◆ **RECORDS FOR THE TASK**:
------------------------------------------------

/-! ### modCore -/

@[simp] theorem State.modCore_cur (s : State) (n : Nat) (f : Core → Core) : (s.modCore n f).cur = s.cur := rfl
@[simp] theorem State.modCore_agenda (s : State) (n : Nat) (f : Core → Core) : (s.modCore n f).agenda = s.agenda := rfl
@[simp] theorem State.modCore_tick (s : State) (n : Nat) (f : Core → Core) : (s.modCore n f).tick = s.tick := rfl
@[simp] theorem State.modCore_now (s : State) (n : Nat) (f : Core → Core) : (s.modCore n f).now = s.now := rfl
@[simp] theorem State.modCore_mem (s : State) (n : Nat) (f : Core → Core) : (s.modCore n f).mem = s.mem := rfl
@[simp] theorem State.modCore_poison (s : State) (n : Nat) (f : Core → Core) : (s.modCore n f).poison = s.poison := rfl
@[simp] theorem State.modCore_wlog (s : State) (n : Nat) (f : Core → Core) : (s.modCore n f).wlog = s.wlog := rfl
@[simp] theorem State.modCore_plog (s : State) (n : Nat) (f : Core → Core) : (s.modCore n f).plog = s.plog := rfl
@[simp] theorem State.modCore_dies (s : State) (n : Nat) (f : Core → Core) : (s.modCore n f).dies = s.dies := rfl
@[simp] theorem State.modCore_clusters (s : State) (n : Nat) (f : Core → Core) : (s.modCore n f).clusters = s.clusters := rfl
@[simp] theorem State.modCore_vifs (s : State) (n : Nat) (f : Core → Core) : (s.modCore n f).vifs = s.vifs := rfl
@[simp] theorem State.modCore_wafers (s : State) (n : Nat) (f : Core → Core) : (s.modCore n f).wafers = s.wafers := rfl
@[simp] theorem State.modCore_dir (s : State) (n : Nat) (f : Core → Core) : (s.modCore n f).dir = s.dir := rfl
@[simp] theorem State.modCore_updates (s : State) (n : Nat) (f : Core → Core) : (s.modCore n f).updates = s.updates := rfl
@[simp] theorem State.modCore_tlb (s : State) (n : Nat) (f : Core → Core) : (s.modCore n f).tlb = s.tlb := rfl
@[simp] theorem State.modCore_pageDisc (s : State) (n : Nat) (f : Core → Core) : (s.modCore n f).pageDisc = s.pageDisc := rfl
@[simp] theorem State.modCore_scpDirty (s : State) (n : Nat) (f : Core → Core) : (s.modCore n f).scpDirty = s.scpDirty := rfl
@[simp] theorem State.modCore_msgs (s : State) (n : Nat) (f : Core → Core) : (s.modCore n f).msgs = s.msgs := rfl
@[simp] theorem State.modCore_ramoReq (s : State) (n : Nat) (f : Core → Core) : (s.modCore n f).ramoReq = s.ramoReq := rfl
@[simp] theorem State.modCore_ramoResp (s : State) (n : Nat) (f : Core → Core) : (s.modCore n f).ramoResp = s.ramoResp := rfl
@[simp] theorem State.modCore_ramoRetire (s : State) (n : Nat) (f : Core → Core) : (s.modCore n f).ramoRetire = s.ramoRetire := rfl
@[simp] theorem State.modCore_tickets (s : State) (n : Nat) (f : Core → Core) : (s.modCore n f).tickets = s.tickets := rfl
@[simp] theorem State.modCore_units (s : State) (n : Nat) (f : Core → Core) : (s.modCore n f).units = s.units := rfl
@[simp] theorem State.modCore_links (s : State) (n : Nat) (f : Core → Core) : (s.modCore n f).links = s.links := rfl
@[simp] theorem State.modCore_routes (s : State) (n : Nat) (f : Core → Core) : (s.modCore n f).routes = s.routes := rfl
@[simp] theorem State.modCore_plat (s : State) (n : Nat) (f : Core → Core) : (s.modCore n f).plat = s.plat := rfl
@[simp] theorem State.modCore_out (s : State) (n : Nat) (f : Core → Core) : (s.modCore n f).out = s.out := rfl
@[simp] theorem State.modCore_feTime (s : State) (n : Nat) (f : Core → Core) : (s.modCore n f).feTime = s.feTime := rfl
@[simp] theorem State.modCore_launchSeq (s : State) (n : Nat) (f : Core → Core) : (s.modCore n f).launchSeq = s.launchSeq := rfl
@[simp] theorem State.modCore_time (s : State) (n : Nat) (f : Core → Core) : (s.modCore n f).time = s.time := rfl

/-! ### modMe -/

@[simp] theorem State.modMe_cur (s : State) (f : Core → Core) : (s.modMe f).cur = s.cur := rfl
@[simp] theorem State.modMe_agenda (s : State) (f : Core → Core) : (s.modMe f).agenda = s.agenda := rfl
@[simp] theorem State.modMe_tick (s : State) (f : Core → Core) : (s.modMe f).tick = s.tick := rfl
@[simp] theorem State.modMe_now (s : State) (f : Core → Core) : (s.modMe f).now = s.now := rfl
@[simp] theorem State.modMe_mem (s : State) (f : Core → Core) : (s.modMe f).mem = s.mem := rfl
@[simp] theorem State.modMe_poison (s : State) (f : Core → Core) : (s.modMe f).poison = s.poison := rfl
@[simp] theorem State.modMe_wlog (s : State) (f : Core → Core) : (s.modMe f).wlog = s.wlog := rfl
@[simp] theorem State.modMe_plog (s : State) (f : Core → Core) : (s.modMe f).plog = s.plog := rfl
@[simp] theorem State.modMe_dies (s : State) (f : Core → Core) : (s.modMe f).dies = s.dies := rfl
@[simp] theorem State.modMe_clusters (s : State) (f : Core → Core) : (s.modMe f).clusters = s.clusters := rfl
@[simp] theorem State.modMe_vifs (s : State) (f : Core → Core) : (s.modMe f).vifs = s.vifs := rfl
@[simp] theorem State.modMe_wafers (s : State) (f : Core → Core) : (s.modMe f).wafers = s.wafers := rfl
@[simp] theorem State.modMe_dir (s : State) (f : Core → Core) : (s.modMe f).dir = s.dir := rfl
@[simp] theorem State.modMe_updates (s : State) (f : Core → Core) : (s.modMe f).updates = s.updates := rfl
@[simp] theorem State.modMe_tlb (s : State) (f : Core → Core) : (s.modMe f).tlb = s.tlb := rfl
@[simp] theorem State.modMe_pageDisc (s : State) (f : Core → Core) : (s.modMe f).pageDisc = s.pageDisc := rfl
@[simp] theorem State.modMe_scpDirty (s : State) (f : Core → Core) : (s.modMe f).scpDirty = s.scpDirty := rfl
@[simp] theorem State.modMe_msgs (s : State) (f : Core → Core) : (s.modMe f).msgs = s.msgs := rfl
@[simp] theorem State.modMe_ramoReq (s : State) (f : Core → Core) : (s.modMe f).ramoReq = s.ramoReq := rfl
@[simp] theorem State.modMe_ramoResp (s : State) (f : Core → Core) : (s.modMe f).ramoResp = s.ramoResp := rfl
@[simp] theorem State.modMe_ramoRetire (s : State) (f : Core → Core) : (s.modMe f).ramoRetire = s.ramoRetire := rfl
@[simp] theorem State.modMe_tickets (s : State) (f : Core → Core) : (s.modMe f).tickets = s.tickets := rfl
@[simp] theorem State.modMe_units (s : State) (f : Core → Core) : (s.modMe f).units = s.units := rfl
@[simp] theorem State.modMe_links (s : State) (f : Core → Core) : (s.modMe f).links = s.links := rfl
@[simp] theorem State.modMe_routes (s : State) (f : Core → Core) : (s.modMe f).routes = s.routes := rfl
@[simp] theorem State.modMe_plat (s : State) (f : Core → Core) : (s.modMe f).plat = s.plat := rfl
@[simp] theorem State.modMe_out (s : State) (f : Core → Core) : (s.modMe f).out = s.out := rfl
@[simp] theorem State.modMe_feTime (s : State) (f : Core → Core) : (s.modMe f).feTime = s.feTime := rfl
@[simp] theorem State.modMe_launchSeq (s : State) (f : Core → Core) : (s.modMe f).launchSeq = s.launchSeq := rfl
@[simp] theorem State.modMe_time (s : State) (f : Core → Core) : (s.modMe f).time = s.time := rfl

/-! ### modDie -/

@[simp] theorem State.modDie_cur (s : State) (d : Nat) (f : Die → Die) : (s.modDie d f).cur = s.cur := rfl
@[simp] theorem State.modDie_agenda (s : State) (d : Nat) (f : Die → Die) : (s.modDie d f).agenda = s.agenda := rfl
@[simp] theorem State.modDie_tick (s : State) (d : Nat) (f : Die → Die) : (s.modDie d f).tick = s.tick := rfl
@[simp] theorem State.modDie_now (s : State) (d : Nat) (f : Die → Die) : (s.modDie d f).now = s.now := rfl
@[simp] theorem State.modDie_mem (s : State) (d : Nat) (f : Die → Die) : (s.modDie d f).mem = s.mem := rfl
@[simp] theorem State.modDie_poison (s : State) (d : Nat) (f : Die → Die) : (s.modDie d f).poison = s.poison := rfl
@[simp] theorem State.modDie_wlog (s : State) (d : Nat) (f : Die → Die) : (s.modDie d f).wlog = s.wlog := rfl
@[simp] theorem State.modDie_plog (s : State) (d : Nat) (f : Die → Die) : (s.modDie d f).plog = s.plog := rfl
@[simp] theorem State.modDie_cores (s : State) (d : Nat) (f : Die → Die) : (s.modDie d f).cores = s.cores := rfl
@[simp] theorem State.modDie_clusters (s : State) (d : Nat) (f : Die → Die) : (s.modDie d f).clusters = s.clusters := rfl
@[simp] theorem State.modDie_vifs (s : State) (d : Nat) (f : Die → Die) : (s.modDie d f).vifs = s.vifs := rfl
@[simp] theorem State.modDie_wafers (s : State) (d : Nat) (f : Die → Die) : (s.modDie d f).wafers = s.wafers := rfl
@[simp] theorem State.modDie_dir (s : State) (d : Nat) (f : Die → Die) : (s.modDie d f).dir = s.dir := rfl
@[simp] theorem State.modDie_updates (s : State) (d : Nat) (f : Die → Die) : (s.modDie d f).updates = s.updates := rfl
@[simp] theorem State.modDie_tlb (s : State) (d : Nat) (f : Die → Die) : (s.modDie d f).tlb = s.tlb := rfl
@[simp] theorem State.modDie_pageDisc (s : State) (d : Nat) (f : Die → Die) : (s.modDie d f).pageDisc = s.pageDisc := rfl
@[simp] theorem State.modDie_scpDirty (s : State) (d : Nat) (f : Die → Die) : (s.modDie d f).scpDirty = s.scpDirty := rfl
@[simp] theorem State.modDie_msgs (s : State) (d : Nat) (f : Die → Die) : (s.modDie d f).msgs = s.msgs := rfl
@[simp] theorem State.modDie_ramoReq (s : State) (d : Nat) (f : Die → Die) : (s.modDie d f).ramoReq = s.ramoReq := rfl
@[simp] theorem State.modDie_ramoResp (s : State) (d : Nat) (f : Die → Die) : (s.modDie d f).ramoResp = s.ramoResp := rfl
@[simp] theorem State.modDie_ramoRetire (s : State) (d : Nat) (f : Die → Die) : (s.modDie d f).ramoRetire = s.ramoRetire := rfl
@[simp] theorem State.modDie_tickets (s : State) (d : Nat) (f : Die → Die) : (s.modDie d f).tickets = s.tickets := rfl
@[simp] theorem State.modDie_units (s : State) (d : Nat) (f : Die → Die) : (s.modDie d f).units = s.units := rfl
@[simp] theorem State.modDie_links (s : State) (d : Nat) (f : Die → Die) : (s.modDie d f).links = s.links := rfl
@[simp] theorem State.modDie_routes (s : State) (d : Nat) (f : Die → Die) : (s.modDie d f).routes = s.routes := rfl
@[simp] theorem State.modDie_plat (s : State) (d : Nat) (f : Die → Die) : (s.modDie d f).plat = s.plat := rfl
@[simp] theorem State.modDie_out (s : State) (d : Nat) (f : Die → Die) : (s.modDie d f).out = s.out := rfl
@[simp] theorem State.modDie_feTime (s : State) (d : Nat) (f : Die → Die) : (s.modDie d f).feTime = s.feTime := rfl
@[simp] theorem State.modDie_launchSeq (s : State) (d : Nat) (f : Die → Die) : (s.modDie d f).launchSeq = s.launchSeq := rfl
@[simp] theorem State.modDie_time (s : State) (d : Nat) (f : Die → Die) : (s.modDie d f).time = s.time := rfl

/-! ### modClu -/

@[simp] theorem State.modClu_cur (s : State) (k : Nat) (f : Cluster → Cluster) : (s.modClu k f).cur = s.cur := rfl
@[simp] theorem State.modClu_agenda (s : State) (k : Nat) (f : Cluster → Cluster) : (s.modClu k f).agenda = s.agenda := rfl
@[simp] theorem State.modClu_tick (s : State) (k : Nat) (f : Cluster → Cluster) : (s.modClu k f).tick = s.tick := rfl
@[simp] theorem State.modClu_now (s : State) (k : Nat) (f : Cluster → Cluster) : (s.modClu k f).now = s.now := rfl
@[simp] theorem State.modClu_mem (s : State) (k : Nat) (f : Cluster → Cluster) : (s.modClu k f).mem = s.mem := rfl
@[simp] theorem State.modClu_poison (s : State) (k : Nat) (f : Cluster → Cluster) : (s.modClu k f).poison = s.poison := rfl
@[simp] theorem State.modClu_wlog (s : State) (k : Nat) (f : Cluster → Cluster) : (s.modClu k f).wlog = s.wlog := rfl
@[simp] theorem State.modClu_plog (s : State) (k : Nat) (f : Cluster → Cluster) : (s.modClu k f).plog = s.plog := rfl
@[simp] theorem State.modClu_cores (s : State) (k : Nat) (f : Cluster → Cluster) : (s.modClu k f).cores = s.cores := rfl
@[simp] theorem State.modClu_dies (s : State) (k : Nat) (f : Cluster → Cluster) : (s.modClu k f).dies = s.dies := rfl
@[simp] theorem State.modClu_vifs (s : State) (k : Nat) (f : Cluster → Cluster) : (s.modClu k f).vifs = s.vifs := rfl
@[simp] theorem State.modClu_wafers (s : State) (k : Nat) (f : Cluster → Cluster) : (s.modClu k f).wafers = s.wafers := rfl
@[simp] theorem State.modClu_dir (s : State) (k : Nat) (f : Cluster → Cluster) : (s.modClu k f).dir = s.dir := rfl
@[simp] theorem State.modClu_updates (s : State) (k : Nat) (f : Cluster → Cluster) : (s.modClu k f).updates = s.updates := rfl
@[simp] theorem State.modClu_tlb (s : State) (k : Nat) (f : Cluster → Cluster) : (s.modClu k f).tlb = s.tlb := rfl
@[simp] theorem State.modClu_pageDisc (s : State) (k : Nat) (f : Cluster → Cluster) : (s.modClu k f).pageDisc = s.pageDisc := rfl
@[simp] theorem State.modClu_scpDirty (s : State) (k : Nat) (f : Cluster → Cluster) : (s.modClu k f).scpDirty = s.scpDirty := rfl
@[simp] theorem State.modClu_msgs (s : State) (k : Nat) (f : Cluster → Cluster) : (s.modClu k f).msgs = s.msgs := rfl
@[simp] theorem State.modClu_ramoReq (s : State) (k : Nat) (f : Cluster → Cluster) : (s.modClu k f).ramoReq = s.ramoReq := rfl
@[simp] theorem State.modClu_ramoResp (s : State) (k : Nat) (f : Cluster → Cluster) : (s.modClu k f).ramoResp = s.ramoResp := rfl
@[simp] theorem State.modClu_ramoRetire (s : State) (k : Nat) (f : Cluster → Cluster) : (s.modClu k f).ramoRetire = s.ramoRetire := rfl
@[simp] theorem State.modClu_tickets (s : State) (k : Nat) (f : Cluster → Cluster) : (s.modClu k f).tickets = s.tickets := rfl
@[simp] theorem State.modClu_units (s : State) (k : Nat) (f : Cluster → Cluster) : (s.modClu k f).units = s.units := rfl
@[simp] theorem State.modClu_links (s : State) (k : Nat) (f : Cluster → Cluster) : (s.modClu k f).links = s.links := rfl
@[simp] theorem State.modClu_routes (s : State) (k : Nat) (f : Cluster → Cluster) : (s.modClu k f).routes = s.routes := rfl
@[simp] theorem State.modClu_plat (s : State) (k : Nat) (f : Cluster → Cluster) : (s.modClu k f).plat = s.plat := rfl
@[simp] theorem State.modClu_out (s : State) (k : Nat) (f : Cluster → Cluster) : (s.modClu k f).out = s.out := rfl
@[simp] theorem State.modClu_feTime (s : State) (k : Nat) (f : Cluster → Cluster) : (s.modClu k f).feTime = s.feTime := rfl
@[simp] theorem State.modClu_launchSeq (s : State) (k : Nat) (f : Cluster → Cluster) : (s.modClu k f).launchSeq = s.launchSeq := rfl
@[simp] theorem State.modClu_time (s : State) (k : Nat) (f : Cluster → Cluster) : (s.modClu k f).time = s.time := rfl
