/-- A form over whose work changed no register outside the vector state, and no setting but the restart position. -/
theorem vecMemOver_of_kept {s u : State} (hcur : u.cur = s.cur) (hregs : { u.me.regs with vec := s.me.vec } = s.me.regs)
    (hstable : u.me.vec.stable = s.me.vec.stable) (fields : List (BitVec 6)) : Claim.vecMemOver s (u.vecEnd s fields) fields := by
  obtain ⟨hvl, hvty, hvsi, -, -, ha, -, -, -, hm⟩ := Vec.ended_settingsKept (v := u.me.vec) rfl fields
  have hix := Vec.ended_ix u.me.vec fields
  have hmask : (u.me.vec.ended fields).m = u.me.vec.m := Vec.ended_m rfl fields
  obtain ⟨hx, hxp, hf, hfp, hfc, -, heng⟩ := Core.retire_noReg (c := { u.me with vec := u.me.vec.ended fields }) ⟨rfl, rfl, rfl, rfl, rfl, rfl, rfl⟩
    .vec (u.me.pc + 4)
  have hixs : u.me.vec.ix = s.me.vec.ix := (congrArg Vec.ix hstable :)
  rw [hixs] at hix
  refine ⟨?_, ?_, hcur, ⟨?_, ?_, ?_, ?_, ?_, ?_⟩, ?_, ?_, ?_, ?_, ?_, ?_⟩
  · rw [State.vecEnd_me, Core.retire_pc]
    exact congrArg (· + 4) (congrArg CoreRegs.pc hregs :)
  · rw [State.vecEnd_me, Core.retire_wait]
  · rw [State.vecEnd_me, hx]; exact (congrArg CoreRegs.x hregs :)
  · rw [State.vecEnd_me, hxp]; exact (congrArg CoreRegs.xpois hregs :)
  · rw [State.vecEnd_me, hf]; exact (congrArg CoreRegs.f hregs :)
  · rw [State.vecEnd_me, hfp]; exact (congrArg CoreRegs.fpois hregs :)
  · rw [State.vecEnd_me, hfc]; exact (congrArg CoreRegs.fcsr hregs :)
  · rw [State.vecEnd_me, heng]; exact (congrArg CoreRegs.eng hregs :)
  · rw [State.vecEnd_vec, hmask]; exact (congrArg Vec.m hstable :)
  · rw [State.vecEnd_vec, hvl]; exact (congrArg Vec.vl hstable :)
  · rw [State.vecEnd_vec, hvty]; exact (congrArg Vec.vty hstable :)
  · rw [State.vecEnd_vec, hvsi]
  · rw [State.vecEnd_vec, ha]; exact (congrArg Vec.a hstable :)
  · rw [State.vecEnd_vec]; exact hix

/-! ### Loads -/

/-- Of a load whose acting elements all lead to package memory without a discipline: it completes, and what it leaves. -/
theorem vectorLoadRuns {s : State} {i : Instr} {f : Claim.VecMemForm} {rs : List Nat} (hc : s.myClass = .v) (hrest : Claim.atRest s)
    (hhost : s.hostClean) (hi : Claim.vecMemForm i = some f) (hf : Claim.fieldRegs s.me.vec f.fields = some rs) (hload : f.stores = false)
    (hlead : ∀ j ∈ s.me.vec.live f.mask true, ∀ a ∈ f.addrs s rs j, ∃ h, Claim.leadsTo s .read a.toNat (Claim.width s) h ∧ h.disc = 0) :
    ∃ n u, (∀ j, (f.addrs s rs j).length = n) ∧ exec i s = .next (u.vecEnd s f.fields) ∧ u.memParts = s.memParts ∧
      LoadFrame s f.mask (rs.getLastD 0) n u ∧ Loaded s (rs.getLastD 0) (f.addrs s rs) (s.me.vec.live f.mask true) u := by
  obtain ⟨n, addr, ⟨body, hexec, hbody⟩, hlen, hgives, hreads⟩ := runsLoad_of_form hi hf hload
  obtain ⟨t, u, hrun, hend, hread, hframe, hloaded⟩ := loadVec_leads hrest hhost hlen hgives hlead hreads
  obtain ⟨-, -, -, hcut⟩ := hrest
  exact ⟨n, u, hlen, hexec.trans (vecRun_ends hc hcut hf (hbody t u hrun hend)), hread.mem, hframe, hloaded⟩

end Sys2Proof.Machine
end

section
/-! Writes of package memory one after another, and what its bytes are then (R203, R243, R246). -/
namespace Sys2Proof.Machine

/-! ### Bytes after a run of writes -/

/-- A write of a field of a vector element: the element and the field, where it falls, and its value. -/
structure VecWrite where
  elem : Nat × Nat
  pa : Nat
  val : Nat

/-- A byte after writes of n bytes each, from what it was. -/
def byteAfter (n a : Nat) (ws : List VecWrite) (b : Byte) : Byte :=
  ws.foldl (fun b w => if w.pa ≤ a ∧ a < w.pa + n then BitVec.ofNat 8 (w.val / 256 ^ (a - w.pa)) else b) b

theorem byteAfter_append (n a : Nat) (ws vs : List VecWrite) (b : Byte) : byteAfter n a (ws ++ vs) b = byteAfter n a vs (byteAfter n a ws b) :=
  List.foldl_append

theorem byteAfter_outside {n a : Nat} {ws : List VecWrite} (h : ∀ w ∈ ws, a < w.pa ∨ w.pa + n ≤ a) (b : Byte) : byteAfter n a ws b = b := by
  induction ws generalizing b with
  | nil => rfl
  | cons w ws ih =>
    have hw := h w (by simp)
    rw [byteAfter, List.foldl_cons, if_neg (by omega)]
    exact ih (fun v hv => h v (by simp [hv])) b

------------------------------------------------

◆ **ACTIVITY**: Search the entries for the word "whose", then copy every line in which it is found.

◆ **ANSWER BOX**:
/-- A form over whose work changed no register outside the vector state, and no setting but the restart position. -/
/-- Of a load whose acting elements all lead to package memory without a discipline: it completes, and what it leaves. -/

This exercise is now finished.